-- ==== Sys2Proof/Word.lean ====
section
/-! DEFINITION. The widths of the hardware (spec/00_scope.md R6, R7): bytes, words, and the fields of an
instruction word (spec/30_encoding.md R91). All values are unsigned. -/

namespace Sys2Proof

/-- A byte: a memory cell, a general register, a timer, an 8-bit immediate `NN` (R21, R61, R91). -/
abbrev Byte := BitVec 8

/-- A 16-bit word: an instruction word, `PC`, `I`, a call-stack entry (R24, R28, R29, R90). -/
abbrev Word := BitVec 16

/-- A general register's index, the fields `X` and `Y` (R91). -/
abbrev Reg := BitVec 4

/-- A 4-bit quantity: the row count `N` of `DRW`, a key code (R37, R91). -/
abbrev Nibble := BitVec 4

/-- A 12-bit address, the field `NNN` (R91). -/
abbrev Addr12 := BitVec 12

/-- The register that doubles as the flag, `VF` (spec/10_state.md R22). -/
def flagReg : Reg := 15#4

end Sys2Proof
end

******************************

■ Work request ■
Copy exactly the lines that run from the one with "A general register's" to the last line of the material, including both.

■ Completed exercise ■
/-- A general register's index, the fields `X` and `Y` (R91). -/
abbrev Reg := BitVec 4

/-- A 4-bit quantity: the row count `N` of `DRW`, a key code (R37, R91). -/
abbrev Nibble := BitVec 4

/-- A 12-bit address, the field `NNN` (R91). -/
abbrev Addr12 := BitVec 12

/-- The register that doubles as the flag, `VF` (spec/10_state.md R22). -/
def flagReg : Reg := 15#4

end Sys2Proof
end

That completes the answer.